Périmètre de l'OCRS.


L'Organisation Commune des
Régions Sahariennes ( OCRS)

Le Sahara est considéré par les spécialistes de la décolonisation comme " un cas de décolonisation sans heurts " et, objectivement, les " événements " n'ont que très peu concerné le Sahara. Cette région, que le FLN appelait la wilaya VI, ne fut pas un lieu de confrontations armées répétées. La seule action d'envergure fut la destruction d'un convoi de la compagnie pétrolière algérienne aux alentours de Timimoun, en novembre 1957.

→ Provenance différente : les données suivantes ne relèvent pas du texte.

theorem witness_BpAppendFixed_fits :
    DmemOk { rich with arg0 := 127#32 } ∧ PackerOk { rich with arg0 := 127#32 } ∧ (7#6).toNat ≤ 32 ∧
    rich.bp.active = true ∧ ({ rich with arg0 := 127#32 } : State).arg0.toNat < 2 ^ (7#6).toNat ∧
    ceilDiv (8 * rich.bp.bytes.toNat + rich.bp.cursor.val + (7#6).toNat) 8 ≤ rich.bp.cap.toNat :=
  ⟨⟨by decide, by decide, by decide, by decide⟩,
    ⟨rich_packerOk.inDmem, rich_packerOk.fits, rich_packerOk.openBits⟩, by decide, rfl, by decide, by decide⟩

theorem witness_BpAppendCode :
    State.reset.bp.active = false ∧ packing.ct.valid = false ∧ codeOf rich.ct.codes 0x63#8 = none ∧
    DmemOk rich ∧ PackerOk rich ∧ rich.bp.active = true ∧ rich.ct.valid = true ∧
    codeOf rich.ct.codes 0x61#8 = some [true] ∧
    ceilDiv (8 * rich.bp.bytes.toNat + rich.bp.cursor.val + [true].length) 8 ≤ rich.bp.cap.toNat :=
  ⟨rfl, rfl, by decide, rich_dmemOk, rich_packerOk, rfl, by decide, by decide, by decide⟩

theorem witness_BpAppendCode_full :
    ({ rich with bp := { rich.bp with cap := 1#32, cursor := 0 } } : State).bp.cap.toNat <
      ceilDiv (8 * rich.bp.bytes.toNat + 0 + [true].length) 8 := by decide

theorem witness_BpFinish : State.reset.bp.active = false ∧ DmemOk rich ∧ PackerOk rich ∧ rich.bp.active = true :=
  ⟨rfl, rich_dmemOk, rich_packerOk, rfl⟩

/-- The first byte of `rich`'s buffer is unchanged, the second has changed. -/
theorem witness_BrReadBit :
    State.reset.br.active = false ∧ ReaderOk rich ∧ rich.br.active = true ∧ rich.br.pos < 8 * rich.br.len.toNat ∧
    rich.br.base.toNat + rich.br.pos / 8 ∉ rich.br.changed :=
  ⟨rfl, rich_readerOk, rfl, by decide, by decide⟩

/-- `rich` with its reader at another position. -/
def readAt (pos : Nat) : State := { rich with br := { rich.br with pos := pos } }

theorem witness_BrReadBit_changed :
    ReaderOk (readAt 15) ∧ (readAt 15).br.pos < 8 * (readAt 15).br.len.toNat ∧
    (readAt 15).br.base.toNat + (readAt 15).br.pos / 8 ∈ (readAt 15).br.changed :=
  ⟨⟨by decide, by decide, by decide, by decide⟩, by decide, by decide⟩

theorem witness_BrReadBit_end : (readAt 16).br.active = true ∧ 8 * (readAt 16).br.len.toNat ≤ (readAt 16).br.pos := by
  decide

theorem witness_BrReadFixed :
    32 < (33#6).toNat ∧ (32#6).toNat ≤ 32 ∧ State.reset.br.active = false ∧ rich.br.active = true ∧
    8 * rich.br.len.toNat - rich.br.pos < (16#6).toNat ∧ ReaderOk rich ∧
    rich.br.pos + (15#6).toNat ≤ 8 * rich.br.len.toNat :=
  ⟨by decide, by decide, rfl, rfl, by decide, rich_readerOk, by decide⟩

theorem witness_BrReadFixed_unchanged :
    rich.br.base.toNat + (rich.br.pos + 6) / 8 ∉ rich.br.changed ∧ unchangedBits rich rich.br.pos (7#6).toNat := by
  refine ⟨by decide, fun i h => ?_⟩
  have h' : i < 7 := h
  interval_cases i <;> decide

theorem witness_BrCounts : State.reset.br.active = false ∧ ReaderOk rich ∧ rich.br.active = true :=
  ⟨rfl, rich_readerOk, rfl⟩

/-! ### The codec -/

theorem rich_codecRanges : codecRanges rich := by unfold codecRanges; decide

theorem witness_EncTable : DmemOk rich ∧ codecRanges rich := ⟨rich_dmemOk, rich_codecRanges⟩

theorem rich_counts : countBytes (inputBytes rich) = table := by decide

/-- The capacity is exactly the container's length. -/
theorem witness_EncSucceeds :
    DmemOk rich ∧ codecRanges rich ∧ 0 < rich.inLen.toNat ∧ (inputBytes rich).dedup.length ≤ 255 ∧
    containerLen (inputBytes rich).dedup.length (payloadSeq rich.ct.codes (inputBytes rich)).length = rich.outCap.toNat ∧
    deriveCodes (buildTree (countBytes (inputBytes rich))) = .ok rich.ct.codes :=
  ⟨rich_dmemOk, rich_codecRanges, by decide, by decide, by decide, by rw [rich_counts]; exact derive_table⟩

/-- The output range starts at the last input byte. -/
theorem witness_EncErrors_address : ¬codecRanges { rich with outBase := 3#32 } := by unfold codecRanges; decide

theorem witness_EncErrors_empty :
    codecRanges { rich with inLen := 0#32 } ∧ ({ rich with inLen := 0#32 } : State).inLen.toNat = 0 := by
  unfold codecRanges
  decide

theorem witness_EncErrors_capacity :
    codecRanges { rich with outCap := 17#32 } ∧ 0 < rich.inLen.toNat ∧ (inputBytes rich).dedup.length ≤ 255 ∧
    ({ rich with outCap := 17#32 } : State).outCap.toNat <
      containerLen (inputBytes rich).dedup.length (payloadSeq rich.ct.codes (inputBytes rich)).length := by
  unfold codecRanges
  decide

/-- Every byte value once (V-ENC-3). -/
def allBytes : State :=
  { State.reset with
    dmem := (List.range' 1 255).map fun k => (k, BitVec.ofNat 8 k)
    inLen := 256#32
    outBase := 0x400#32
    outCap := 0x800#32 }

set_option maxRecDepth 20000 in
theorem allBytes_input : inputBytes allBytes = (List.range 256).map (BitVec.ofNat 8) := by decide

theorem witness_EncErrors_range :
    codecRanges allBytes ∧ 0 < allBytes.inLen.toNat ∧ (inputBytes allBytes).dedup.length = 256 := by
  refine ⟨by unfold codecRanges; decide, by decide, ?_⟩
  have h : ((List.range 256).map (BitVec.ofNat 8)).Nodup := by
    refine List.Nodup.map_on (fun x hx y hy hxy => ?_) List.nodup_range
    have hxy := congrArg BitVec.toNat hxy
    rw [BitVec.toNat_ofNat, BitVec.toNat_ofNat] at hxy
    rw [List.mem_range] at hx hy
    omega
  rw [allBytes_input, h.dedup, List.length_map, List.length_range]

Cela peut paraître paradoxal, étant donné l'importance stratégique et économique croissante de ce territoire au cours des années 1954-1962, tant pour la France que pour le FLN.

Les négociations entre la France et le GPRA échouèrent à plusieurs reprises sur la question du Sahara, que la France tenta de séparer du reste de l'Algérie, de manière à conserver un contrôle direct sur les ressources en hydrocarbures ainsi que sur les bases de Reggane et d'In Ekker, centres d'essais nucléaires aériens et souterrains et de lancements de fusées, éléments essentiels d'une force de frappe nucléaire indépendante. Et pourtant, dans sa volonté de mettre un terme rapide au conflit algérien, De Gaulle abandonna les prétentions de la France sur le Sahara, s'en remettant à un accord d'association illusoire qui, selon lui, sauvegarderait les intérêts de la France.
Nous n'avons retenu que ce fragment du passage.